### What is being asked
From the line with "def CLK_FLTX : Nat := 0x01050" through the line with "def LNK_EYESTAT (n", inclusive, return each line of the data below exactly and leave the rest out.

(Data extract Opens)

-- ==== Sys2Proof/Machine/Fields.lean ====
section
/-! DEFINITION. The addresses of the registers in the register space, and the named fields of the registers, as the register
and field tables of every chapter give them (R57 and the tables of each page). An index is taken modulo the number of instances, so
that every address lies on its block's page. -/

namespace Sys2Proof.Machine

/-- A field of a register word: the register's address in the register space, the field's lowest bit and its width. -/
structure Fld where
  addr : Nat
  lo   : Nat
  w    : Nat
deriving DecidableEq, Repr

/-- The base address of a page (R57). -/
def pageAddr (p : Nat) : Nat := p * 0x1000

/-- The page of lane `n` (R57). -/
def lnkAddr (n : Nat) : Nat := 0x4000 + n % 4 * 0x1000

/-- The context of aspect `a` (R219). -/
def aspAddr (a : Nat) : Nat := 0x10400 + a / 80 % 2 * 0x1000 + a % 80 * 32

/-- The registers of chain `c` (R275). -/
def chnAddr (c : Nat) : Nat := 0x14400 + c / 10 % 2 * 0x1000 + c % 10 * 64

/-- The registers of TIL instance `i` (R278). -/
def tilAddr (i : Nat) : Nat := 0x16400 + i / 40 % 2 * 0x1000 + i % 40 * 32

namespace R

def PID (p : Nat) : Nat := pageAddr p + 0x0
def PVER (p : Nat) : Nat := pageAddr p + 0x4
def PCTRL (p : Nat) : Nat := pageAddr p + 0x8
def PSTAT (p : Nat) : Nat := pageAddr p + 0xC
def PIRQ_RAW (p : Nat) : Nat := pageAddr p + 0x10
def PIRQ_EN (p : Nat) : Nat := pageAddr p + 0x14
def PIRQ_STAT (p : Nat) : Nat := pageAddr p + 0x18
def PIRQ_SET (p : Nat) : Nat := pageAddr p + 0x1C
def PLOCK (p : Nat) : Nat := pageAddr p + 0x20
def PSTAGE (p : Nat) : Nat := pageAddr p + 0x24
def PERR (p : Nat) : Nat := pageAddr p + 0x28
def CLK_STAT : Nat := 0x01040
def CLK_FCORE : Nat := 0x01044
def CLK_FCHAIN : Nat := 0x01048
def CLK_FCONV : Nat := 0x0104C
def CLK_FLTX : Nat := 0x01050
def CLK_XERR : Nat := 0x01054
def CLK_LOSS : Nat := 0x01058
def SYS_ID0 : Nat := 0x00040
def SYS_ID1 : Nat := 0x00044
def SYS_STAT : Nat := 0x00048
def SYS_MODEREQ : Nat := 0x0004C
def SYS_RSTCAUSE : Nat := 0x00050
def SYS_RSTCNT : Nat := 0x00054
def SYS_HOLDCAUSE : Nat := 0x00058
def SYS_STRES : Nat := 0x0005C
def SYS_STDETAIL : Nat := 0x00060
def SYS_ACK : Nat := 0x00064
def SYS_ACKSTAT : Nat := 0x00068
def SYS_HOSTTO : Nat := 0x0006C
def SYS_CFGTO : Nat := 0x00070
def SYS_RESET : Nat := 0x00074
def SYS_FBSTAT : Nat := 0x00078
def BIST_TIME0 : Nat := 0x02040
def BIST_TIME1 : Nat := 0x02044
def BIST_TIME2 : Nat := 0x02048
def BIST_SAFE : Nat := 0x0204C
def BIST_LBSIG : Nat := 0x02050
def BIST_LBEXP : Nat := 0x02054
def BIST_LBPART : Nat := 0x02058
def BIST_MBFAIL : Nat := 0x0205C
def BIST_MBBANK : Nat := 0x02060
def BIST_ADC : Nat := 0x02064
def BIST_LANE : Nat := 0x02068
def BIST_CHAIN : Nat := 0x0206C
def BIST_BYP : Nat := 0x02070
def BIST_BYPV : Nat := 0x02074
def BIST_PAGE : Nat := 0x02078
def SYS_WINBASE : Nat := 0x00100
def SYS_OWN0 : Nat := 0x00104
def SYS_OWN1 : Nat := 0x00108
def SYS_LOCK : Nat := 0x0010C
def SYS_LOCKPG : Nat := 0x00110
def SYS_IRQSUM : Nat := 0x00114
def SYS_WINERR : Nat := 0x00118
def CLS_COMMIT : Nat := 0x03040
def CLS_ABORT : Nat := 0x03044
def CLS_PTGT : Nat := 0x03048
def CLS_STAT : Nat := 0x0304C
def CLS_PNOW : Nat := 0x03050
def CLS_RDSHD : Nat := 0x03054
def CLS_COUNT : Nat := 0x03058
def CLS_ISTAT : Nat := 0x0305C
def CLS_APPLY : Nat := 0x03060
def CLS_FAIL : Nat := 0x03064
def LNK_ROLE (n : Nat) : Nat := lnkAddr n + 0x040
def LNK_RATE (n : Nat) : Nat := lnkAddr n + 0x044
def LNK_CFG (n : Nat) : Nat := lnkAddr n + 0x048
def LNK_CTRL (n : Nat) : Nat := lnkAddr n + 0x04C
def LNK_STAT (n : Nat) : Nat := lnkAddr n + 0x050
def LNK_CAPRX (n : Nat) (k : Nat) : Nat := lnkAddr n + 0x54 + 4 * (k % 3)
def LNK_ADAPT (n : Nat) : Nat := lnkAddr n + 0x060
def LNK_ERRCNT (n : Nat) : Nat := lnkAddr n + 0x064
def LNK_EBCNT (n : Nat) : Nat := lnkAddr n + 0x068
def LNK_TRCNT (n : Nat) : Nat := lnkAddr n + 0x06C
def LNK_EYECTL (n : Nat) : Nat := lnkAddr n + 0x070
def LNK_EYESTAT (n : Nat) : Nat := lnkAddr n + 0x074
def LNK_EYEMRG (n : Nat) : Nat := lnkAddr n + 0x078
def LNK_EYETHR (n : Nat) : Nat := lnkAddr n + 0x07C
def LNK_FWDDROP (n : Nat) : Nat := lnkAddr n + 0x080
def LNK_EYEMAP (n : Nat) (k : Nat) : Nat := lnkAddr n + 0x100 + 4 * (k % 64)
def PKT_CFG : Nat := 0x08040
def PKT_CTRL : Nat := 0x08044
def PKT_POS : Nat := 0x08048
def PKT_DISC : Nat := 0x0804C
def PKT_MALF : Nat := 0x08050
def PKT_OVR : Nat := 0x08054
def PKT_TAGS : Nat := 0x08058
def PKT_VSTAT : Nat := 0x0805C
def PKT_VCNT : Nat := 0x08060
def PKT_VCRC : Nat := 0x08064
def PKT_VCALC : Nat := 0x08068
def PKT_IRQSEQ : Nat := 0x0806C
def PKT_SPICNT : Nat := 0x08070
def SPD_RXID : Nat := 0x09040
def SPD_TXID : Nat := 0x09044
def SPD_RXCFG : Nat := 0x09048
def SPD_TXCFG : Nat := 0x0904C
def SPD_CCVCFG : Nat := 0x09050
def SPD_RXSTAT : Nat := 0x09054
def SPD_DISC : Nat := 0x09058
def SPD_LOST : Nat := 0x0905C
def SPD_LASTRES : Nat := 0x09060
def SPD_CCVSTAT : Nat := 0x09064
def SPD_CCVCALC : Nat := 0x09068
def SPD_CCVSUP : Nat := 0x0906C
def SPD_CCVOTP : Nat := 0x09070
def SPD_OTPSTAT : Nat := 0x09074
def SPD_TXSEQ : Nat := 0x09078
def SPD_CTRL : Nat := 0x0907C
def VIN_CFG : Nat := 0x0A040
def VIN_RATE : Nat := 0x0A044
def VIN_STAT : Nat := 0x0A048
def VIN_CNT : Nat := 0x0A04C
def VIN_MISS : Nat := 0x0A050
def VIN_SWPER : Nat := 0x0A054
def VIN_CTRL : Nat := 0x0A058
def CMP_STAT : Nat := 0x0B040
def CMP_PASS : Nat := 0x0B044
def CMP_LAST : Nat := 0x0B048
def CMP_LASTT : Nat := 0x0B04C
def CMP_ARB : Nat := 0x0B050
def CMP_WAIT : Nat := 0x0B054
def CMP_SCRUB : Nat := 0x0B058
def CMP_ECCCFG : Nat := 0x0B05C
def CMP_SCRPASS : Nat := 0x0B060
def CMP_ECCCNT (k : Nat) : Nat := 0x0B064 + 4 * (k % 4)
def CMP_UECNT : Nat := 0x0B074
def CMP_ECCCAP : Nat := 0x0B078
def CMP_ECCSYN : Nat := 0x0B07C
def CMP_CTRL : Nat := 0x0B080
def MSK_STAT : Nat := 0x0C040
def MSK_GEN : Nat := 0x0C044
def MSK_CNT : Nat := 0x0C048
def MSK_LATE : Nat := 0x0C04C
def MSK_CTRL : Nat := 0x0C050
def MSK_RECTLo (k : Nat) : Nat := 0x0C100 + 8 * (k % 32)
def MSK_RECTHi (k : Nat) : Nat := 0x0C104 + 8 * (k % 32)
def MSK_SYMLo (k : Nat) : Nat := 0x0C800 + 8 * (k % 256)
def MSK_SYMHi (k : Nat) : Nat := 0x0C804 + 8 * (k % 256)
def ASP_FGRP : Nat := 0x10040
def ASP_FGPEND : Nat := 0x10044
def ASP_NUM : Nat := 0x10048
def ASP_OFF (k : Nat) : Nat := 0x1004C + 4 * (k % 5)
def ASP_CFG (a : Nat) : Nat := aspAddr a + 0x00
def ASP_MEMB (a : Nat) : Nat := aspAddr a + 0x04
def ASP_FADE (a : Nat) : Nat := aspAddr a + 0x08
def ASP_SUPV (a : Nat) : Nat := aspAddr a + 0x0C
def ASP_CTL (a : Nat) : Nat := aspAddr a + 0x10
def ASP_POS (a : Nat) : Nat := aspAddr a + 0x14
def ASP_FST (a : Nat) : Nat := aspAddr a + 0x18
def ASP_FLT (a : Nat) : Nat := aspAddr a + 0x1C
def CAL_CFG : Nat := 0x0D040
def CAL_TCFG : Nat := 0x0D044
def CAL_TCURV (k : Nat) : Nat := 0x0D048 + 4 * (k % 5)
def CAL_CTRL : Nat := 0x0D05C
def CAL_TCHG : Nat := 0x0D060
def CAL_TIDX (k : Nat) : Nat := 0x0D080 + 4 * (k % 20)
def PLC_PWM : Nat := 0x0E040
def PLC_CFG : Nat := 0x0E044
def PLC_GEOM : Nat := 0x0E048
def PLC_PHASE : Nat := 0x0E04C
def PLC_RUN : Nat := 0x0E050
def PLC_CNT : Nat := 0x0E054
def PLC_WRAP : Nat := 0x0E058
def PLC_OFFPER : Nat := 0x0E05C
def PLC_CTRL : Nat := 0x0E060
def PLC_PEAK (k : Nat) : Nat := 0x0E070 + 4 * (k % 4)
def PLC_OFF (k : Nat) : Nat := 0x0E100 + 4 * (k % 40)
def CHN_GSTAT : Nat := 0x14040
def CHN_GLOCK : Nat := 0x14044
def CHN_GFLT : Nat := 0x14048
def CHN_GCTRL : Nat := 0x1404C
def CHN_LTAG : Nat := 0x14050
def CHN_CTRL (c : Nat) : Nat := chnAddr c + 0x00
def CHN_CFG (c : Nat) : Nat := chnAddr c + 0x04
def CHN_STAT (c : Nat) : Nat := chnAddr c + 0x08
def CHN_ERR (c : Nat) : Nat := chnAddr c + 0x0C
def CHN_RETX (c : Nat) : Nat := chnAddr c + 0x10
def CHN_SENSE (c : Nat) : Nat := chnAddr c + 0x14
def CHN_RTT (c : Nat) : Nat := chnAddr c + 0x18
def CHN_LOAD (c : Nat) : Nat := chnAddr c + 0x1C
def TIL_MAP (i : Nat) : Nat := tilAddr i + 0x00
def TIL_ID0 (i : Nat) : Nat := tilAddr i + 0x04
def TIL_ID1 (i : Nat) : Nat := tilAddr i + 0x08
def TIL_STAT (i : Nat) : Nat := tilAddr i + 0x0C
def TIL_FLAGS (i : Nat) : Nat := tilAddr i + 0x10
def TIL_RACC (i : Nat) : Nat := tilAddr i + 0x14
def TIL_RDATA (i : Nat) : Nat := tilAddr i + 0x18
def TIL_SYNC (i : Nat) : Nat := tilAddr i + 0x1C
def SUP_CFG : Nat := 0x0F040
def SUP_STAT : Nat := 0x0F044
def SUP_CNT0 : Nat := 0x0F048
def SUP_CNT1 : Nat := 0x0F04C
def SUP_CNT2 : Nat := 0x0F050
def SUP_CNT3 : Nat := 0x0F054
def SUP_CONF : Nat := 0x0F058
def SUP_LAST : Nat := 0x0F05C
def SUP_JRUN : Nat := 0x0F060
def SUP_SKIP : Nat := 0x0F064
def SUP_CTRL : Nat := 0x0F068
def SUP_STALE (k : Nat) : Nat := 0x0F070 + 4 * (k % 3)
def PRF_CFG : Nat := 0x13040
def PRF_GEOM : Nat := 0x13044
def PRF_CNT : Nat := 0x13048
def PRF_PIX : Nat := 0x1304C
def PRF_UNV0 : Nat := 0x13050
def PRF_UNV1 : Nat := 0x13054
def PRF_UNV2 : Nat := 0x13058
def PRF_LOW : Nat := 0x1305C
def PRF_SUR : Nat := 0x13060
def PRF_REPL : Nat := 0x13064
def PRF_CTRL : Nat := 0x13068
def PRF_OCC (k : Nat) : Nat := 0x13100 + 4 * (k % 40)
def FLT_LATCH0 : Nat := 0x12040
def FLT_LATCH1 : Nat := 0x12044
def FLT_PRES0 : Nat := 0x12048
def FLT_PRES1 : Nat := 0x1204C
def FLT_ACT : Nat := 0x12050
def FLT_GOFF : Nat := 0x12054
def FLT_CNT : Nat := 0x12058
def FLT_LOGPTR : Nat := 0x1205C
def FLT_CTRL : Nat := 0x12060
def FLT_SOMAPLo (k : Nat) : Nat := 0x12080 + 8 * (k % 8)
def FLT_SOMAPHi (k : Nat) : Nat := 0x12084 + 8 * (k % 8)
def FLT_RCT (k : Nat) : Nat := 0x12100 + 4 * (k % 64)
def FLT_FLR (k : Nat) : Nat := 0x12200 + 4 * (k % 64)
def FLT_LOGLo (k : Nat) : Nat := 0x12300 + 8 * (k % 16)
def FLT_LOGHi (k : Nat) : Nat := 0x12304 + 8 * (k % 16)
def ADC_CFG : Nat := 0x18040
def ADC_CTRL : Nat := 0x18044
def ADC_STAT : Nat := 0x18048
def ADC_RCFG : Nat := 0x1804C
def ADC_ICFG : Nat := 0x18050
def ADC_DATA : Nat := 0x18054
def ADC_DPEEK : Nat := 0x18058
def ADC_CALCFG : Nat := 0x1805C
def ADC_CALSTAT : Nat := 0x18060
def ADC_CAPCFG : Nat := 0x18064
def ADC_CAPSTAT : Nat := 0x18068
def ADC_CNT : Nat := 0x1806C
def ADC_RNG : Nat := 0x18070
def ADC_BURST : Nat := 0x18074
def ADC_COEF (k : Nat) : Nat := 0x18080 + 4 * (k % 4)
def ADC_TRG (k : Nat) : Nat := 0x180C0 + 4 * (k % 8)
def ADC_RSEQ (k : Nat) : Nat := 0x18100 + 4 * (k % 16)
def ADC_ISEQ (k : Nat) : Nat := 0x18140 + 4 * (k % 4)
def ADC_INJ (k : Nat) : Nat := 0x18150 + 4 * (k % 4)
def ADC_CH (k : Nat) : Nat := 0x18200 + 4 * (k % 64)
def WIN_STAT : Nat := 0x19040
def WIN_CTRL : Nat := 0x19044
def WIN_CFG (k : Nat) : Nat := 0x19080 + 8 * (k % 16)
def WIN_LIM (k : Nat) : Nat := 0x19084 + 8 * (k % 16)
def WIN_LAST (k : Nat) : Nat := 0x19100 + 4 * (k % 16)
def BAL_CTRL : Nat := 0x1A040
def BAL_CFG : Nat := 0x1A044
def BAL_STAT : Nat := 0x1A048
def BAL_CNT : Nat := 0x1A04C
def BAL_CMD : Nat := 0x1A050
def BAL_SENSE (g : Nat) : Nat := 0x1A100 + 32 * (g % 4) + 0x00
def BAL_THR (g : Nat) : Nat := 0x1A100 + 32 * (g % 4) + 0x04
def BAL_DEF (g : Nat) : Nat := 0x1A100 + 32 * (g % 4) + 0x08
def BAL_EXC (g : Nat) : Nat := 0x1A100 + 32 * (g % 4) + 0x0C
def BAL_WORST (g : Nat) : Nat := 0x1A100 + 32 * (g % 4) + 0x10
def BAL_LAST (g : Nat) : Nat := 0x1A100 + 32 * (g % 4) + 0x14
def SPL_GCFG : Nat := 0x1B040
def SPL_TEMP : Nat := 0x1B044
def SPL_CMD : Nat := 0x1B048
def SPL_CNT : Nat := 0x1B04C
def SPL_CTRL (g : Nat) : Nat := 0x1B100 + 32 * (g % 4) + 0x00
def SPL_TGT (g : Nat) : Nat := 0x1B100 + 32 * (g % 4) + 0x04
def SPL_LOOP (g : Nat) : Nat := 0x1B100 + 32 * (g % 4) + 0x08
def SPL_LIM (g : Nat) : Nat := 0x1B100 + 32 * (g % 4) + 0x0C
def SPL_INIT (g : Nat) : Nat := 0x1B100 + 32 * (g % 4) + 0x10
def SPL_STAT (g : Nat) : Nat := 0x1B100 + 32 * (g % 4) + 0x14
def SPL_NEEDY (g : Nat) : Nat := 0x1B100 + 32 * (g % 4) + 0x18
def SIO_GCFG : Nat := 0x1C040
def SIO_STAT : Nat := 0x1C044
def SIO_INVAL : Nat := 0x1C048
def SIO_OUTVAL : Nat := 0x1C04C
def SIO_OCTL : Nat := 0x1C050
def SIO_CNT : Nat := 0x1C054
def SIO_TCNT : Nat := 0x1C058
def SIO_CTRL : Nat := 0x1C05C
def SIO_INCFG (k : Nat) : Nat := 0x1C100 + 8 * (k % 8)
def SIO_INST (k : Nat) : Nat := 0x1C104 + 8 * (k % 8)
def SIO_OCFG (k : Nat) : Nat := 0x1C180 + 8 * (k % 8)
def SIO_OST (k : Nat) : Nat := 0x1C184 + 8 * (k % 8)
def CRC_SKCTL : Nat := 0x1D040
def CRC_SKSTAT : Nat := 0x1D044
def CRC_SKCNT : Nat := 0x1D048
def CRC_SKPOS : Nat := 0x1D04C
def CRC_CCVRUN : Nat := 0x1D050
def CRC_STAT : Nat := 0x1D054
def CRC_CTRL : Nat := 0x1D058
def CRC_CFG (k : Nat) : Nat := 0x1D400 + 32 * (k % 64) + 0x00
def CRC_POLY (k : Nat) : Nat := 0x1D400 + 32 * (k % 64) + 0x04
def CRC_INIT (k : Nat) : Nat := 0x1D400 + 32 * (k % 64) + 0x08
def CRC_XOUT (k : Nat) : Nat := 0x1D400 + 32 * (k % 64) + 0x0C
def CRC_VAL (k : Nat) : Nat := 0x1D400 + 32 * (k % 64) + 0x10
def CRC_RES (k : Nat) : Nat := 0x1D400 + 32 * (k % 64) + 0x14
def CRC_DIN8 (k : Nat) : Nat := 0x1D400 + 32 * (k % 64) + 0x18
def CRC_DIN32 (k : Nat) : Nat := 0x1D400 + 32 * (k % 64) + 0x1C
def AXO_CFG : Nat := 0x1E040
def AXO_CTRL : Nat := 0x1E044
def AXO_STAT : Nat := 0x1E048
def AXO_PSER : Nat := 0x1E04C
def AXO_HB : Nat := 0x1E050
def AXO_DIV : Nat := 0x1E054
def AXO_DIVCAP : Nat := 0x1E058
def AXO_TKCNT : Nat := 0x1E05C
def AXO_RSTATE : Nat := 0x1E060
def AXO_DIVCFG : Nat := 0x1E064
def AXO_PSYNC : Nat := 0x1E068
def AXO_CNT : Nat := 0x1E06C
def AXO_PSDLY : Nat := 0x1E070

(Data extract Closes)
(Data extract Opens)

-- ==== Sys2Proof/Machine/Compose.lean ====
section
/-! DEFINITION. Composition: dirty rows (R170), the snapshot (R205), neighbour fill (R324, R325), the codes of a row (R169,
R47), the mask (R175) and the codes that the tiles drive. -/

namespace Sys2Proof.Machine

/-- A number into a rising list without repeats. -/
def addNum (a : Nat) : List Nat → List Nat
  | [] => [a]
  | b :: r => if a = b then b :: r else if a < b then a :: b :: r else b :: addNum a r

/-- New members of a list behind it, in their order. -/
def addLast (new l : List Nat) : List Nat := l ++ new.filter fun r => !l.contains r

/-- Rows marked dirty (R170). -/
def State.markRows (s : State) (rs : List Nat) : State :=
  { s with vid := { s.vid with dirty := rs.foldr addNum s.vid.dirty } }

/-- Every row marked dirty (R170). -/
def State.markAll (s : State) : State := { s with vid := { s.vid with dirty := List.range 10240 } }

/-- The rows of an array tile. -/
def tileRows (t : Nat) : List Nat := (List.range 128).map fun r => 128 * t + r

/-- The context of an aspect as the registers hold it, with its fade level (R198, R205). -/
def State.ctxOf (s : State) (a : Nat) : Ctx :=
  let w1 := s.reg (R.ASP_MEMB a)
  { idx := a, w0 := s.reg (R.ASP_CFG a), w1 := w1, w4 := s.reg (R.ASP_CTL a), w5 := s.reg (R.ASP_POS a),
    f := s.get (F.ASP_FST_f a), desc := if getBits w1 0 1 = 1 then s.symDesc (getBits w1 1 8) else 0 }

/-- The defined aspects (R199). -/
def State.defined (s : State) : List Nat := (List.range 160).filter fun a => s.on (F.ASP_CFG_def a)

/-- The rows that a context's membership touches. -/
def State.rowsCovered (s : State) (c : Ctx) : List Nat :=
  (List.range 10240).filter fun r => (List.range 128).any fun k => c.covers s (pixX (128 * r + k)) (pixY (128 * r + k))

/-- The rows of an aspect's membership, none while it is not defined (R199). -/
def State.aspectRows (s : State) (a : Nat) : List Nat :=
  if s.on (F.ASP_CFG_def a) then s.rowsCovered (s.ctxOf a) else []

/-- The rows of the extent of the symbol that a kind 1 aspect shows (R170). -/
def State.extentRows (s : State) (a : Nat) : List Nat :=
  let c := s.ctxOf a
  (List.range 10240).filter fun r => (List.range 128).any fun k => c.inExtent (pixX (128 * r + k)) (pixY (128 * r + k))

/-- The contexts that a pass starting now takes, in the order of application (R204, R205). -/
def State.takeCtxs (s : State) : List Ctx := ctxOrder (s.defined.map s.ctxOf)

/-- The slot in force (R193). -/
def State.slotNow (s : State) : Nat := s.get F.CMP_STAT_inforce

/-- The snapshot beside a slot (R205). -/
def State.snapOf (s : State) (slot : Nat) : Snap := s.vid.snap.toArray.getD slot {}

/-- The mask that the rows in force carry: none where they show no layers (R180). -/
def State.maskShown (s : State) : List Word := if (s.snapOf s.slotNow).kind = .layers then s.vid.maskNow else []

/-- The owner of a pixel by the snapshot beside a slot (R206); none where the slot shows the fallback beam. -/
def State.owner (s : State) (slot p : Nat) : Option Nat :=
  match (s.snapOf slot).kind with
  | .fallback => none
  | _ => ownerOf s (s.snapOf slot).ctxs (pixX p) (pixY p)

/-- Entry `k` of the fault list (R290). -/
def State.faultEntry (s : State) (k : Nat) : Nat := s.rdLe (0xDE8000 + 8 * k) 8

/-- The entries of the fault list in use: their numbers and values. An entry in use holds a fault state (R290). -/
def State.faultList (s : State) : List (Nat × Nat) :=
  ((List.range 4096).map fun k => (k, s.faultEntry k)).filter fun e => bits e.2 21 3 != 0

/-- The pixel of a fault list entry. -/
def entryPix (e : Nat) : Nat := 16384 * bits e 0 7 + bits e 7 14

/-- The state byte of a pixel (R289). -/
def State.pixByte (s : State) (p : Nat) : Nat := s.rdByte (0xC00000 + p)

(Data extract Closes)
(Data extract Opens)

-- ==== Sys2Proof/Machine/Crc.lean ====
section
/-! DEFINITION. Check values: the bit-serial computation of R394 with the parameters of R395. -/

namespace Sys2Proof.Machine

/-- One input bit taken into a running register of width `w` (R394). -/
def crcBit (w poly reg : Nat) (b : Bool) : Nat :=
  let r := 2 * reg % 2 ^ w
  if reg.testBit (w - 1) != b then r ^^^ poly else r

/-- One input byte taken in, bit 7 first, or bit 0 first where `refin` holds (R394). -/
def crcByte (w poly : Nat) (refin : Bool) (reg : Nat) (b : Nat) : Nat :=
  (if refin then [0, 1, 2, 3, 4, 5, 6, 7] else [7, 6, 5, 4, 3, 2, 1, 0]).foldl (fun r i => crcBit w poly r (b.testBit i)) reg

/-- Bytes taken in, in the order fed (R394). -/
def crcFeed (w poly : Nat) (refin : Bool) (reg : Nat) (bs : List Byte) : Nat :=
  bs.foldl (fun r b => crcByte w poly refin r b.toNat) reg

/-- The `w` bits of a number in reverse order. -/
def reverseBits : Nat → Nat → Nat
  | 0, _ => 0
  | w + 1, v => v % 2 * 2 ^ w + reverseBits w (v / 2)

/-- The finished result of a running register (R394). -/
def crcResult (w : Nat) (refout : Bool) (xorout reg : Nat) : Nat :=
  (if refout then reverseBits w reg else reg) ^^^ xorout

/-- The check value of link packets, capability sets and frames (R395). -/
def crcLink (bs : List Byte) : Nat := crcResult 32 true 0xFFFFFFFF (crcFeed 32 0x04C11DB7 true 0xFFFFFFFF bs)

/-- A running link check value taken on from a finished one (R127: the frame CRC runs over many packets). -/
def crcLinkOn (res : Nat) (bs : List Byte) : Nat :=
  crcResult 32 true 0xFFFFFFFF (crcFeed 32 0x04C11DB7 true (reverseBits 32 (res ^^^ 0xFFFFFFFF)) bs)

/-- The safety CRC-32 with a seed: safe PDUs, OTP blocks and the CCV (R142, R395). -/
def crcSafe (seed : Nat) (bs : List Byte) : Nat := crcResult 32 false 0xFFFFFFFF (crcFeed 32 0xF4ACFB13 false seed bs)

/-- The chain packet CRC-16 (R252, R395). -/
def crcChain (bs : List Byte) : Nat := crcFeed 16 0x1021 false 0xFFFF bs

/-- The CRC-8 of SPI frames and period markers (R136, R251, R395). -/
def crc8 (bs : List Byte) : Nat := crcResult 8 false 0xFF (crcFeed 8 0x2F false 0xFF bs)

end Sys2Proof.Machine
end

(Data extract Closes)

### Finished exercise
def CLK_FLTX : Nat := 0x01050
def CLK_XERR : Nat := 0x01054
def CLK_LOSS : Nat := 0x01058
def SYS_ID0 : Nat := 0x00040
def SYS_ID1 : Nat := 0x00044
def SYS_STAT : Nat := 0x00048
def SYS_MODEREQ : Nat := 0x0004C
def SYS_RSTCAUSE : Nat := 0x00050
def SYS_RSTCNT : Nat := 0x00054
def SYS_HOLDCAUSE : Nat := 0x00058
def SYS_STRES : Nat := 0x0005C
def SYS_STDETAIL : Nat := 0x00060
def SYS_ACK : Nat := 0x00064
def SYS_ACKSTAT : Nat := 0x00068
def SYS_HOSTTO : Nat := 0x0006C
def SYS_CFGTO : Nat := 0x00070
def SYS_RESET : Nat := 0x00074
def SYS_FBSTAT : Nat := 0x00078
def BIST_TIME0 : Nat := 0x02040
def BIST_TIME1 : Nat := 0x02044
def BIST_TIME2 : Nat := 0x02048
def BIST_SAFE : Nat := 0x0204C
def BIST_LBSIG : Nat := 0x02050
def BIST_LBEXP : Nat := 0x02054
def BIST_LBPART : Nat := 0x02058
def BIST_MBFAIL : Nat := 0x0205C
def BIST_MBBANK : Nat := 0x02060
def BIST_ADC : Nat := 0x02064
def BIST_LANE : Nat := 0x02068
def BIST_CHAIN : Nat := 0x0206C
def BIST_BYP : Nat := 0x02070
def BIST_BYPV : Nat := 0x02074
def BIST_PAGE : Nat := 0x02078
def SYS_WINBASE : Nat := 0x00100
def SYS_OWN0 : Nat := 0x00104
def SYS_OWN1 : Nat := 0x00108
def SYS_LOCK : Nat := 0x0010C
def SYS_LOCKPG : Nat := 0x00110
def SYS_IRQSUM : Nat := 0x00114
def SYS_WINERR : Nat := 0x00118
def CLS_COMMIT : Nat := 0x03040
def CLS_ABORT : Nat := 0x03044
def CLS_PTGT : Nat := 0x03048
def CLS_STAT : Nat := 0x0304C
def CLS_PNOW : Nat := 0x03050
def CLS_RDSHD : Nat := 0x03054
def CLS_COUNT : Nat := 0x03058
def CLS_ISTAT : Nat := 0x0305C
def CLS_APPLY : Nat := 0x03060
def CLS_FAIL : Nat := 0x03064
def LNK_ROLE (n : Nat) : Nat := lnkAddr n + 0x040
def LNK_RATE (n : Nat) : Nat := lnkAddr n + 0x044
def LNK_CFG (n : Nat) : Nat := lnkAddr n + 0x048
def LNK_CTRL (n : Nat) : Nat := lnkAddr n + 0x04C
def LNK_STAT (n : Nat) : Nat := lnkAddr n + 0x050
def LNK_CAPRX (n : Nat) (k : Nat) : Nat := lnkAddr n + 0x54 + 4 * (k % 3)
def LNK_ADAPT (n : Nat) : Nat := lnkAddr n + 0x060
def LNK_ERRCNT (n : Nat) : Nat := lnkAddr n + 0x064
def LNK_EBCNT (n : Nat) : Nat := lnkAddr n + 0x068
def LNK_TRCNT (n : Nat) : Nat := lnkAddr n + 0x06C
def LNK_EYECTL (n : Nat) : Nat := lnkAddr n + 0x070
def LNK_EYESTAT (n : Nat) : Nat := lnkAddr n + 0x074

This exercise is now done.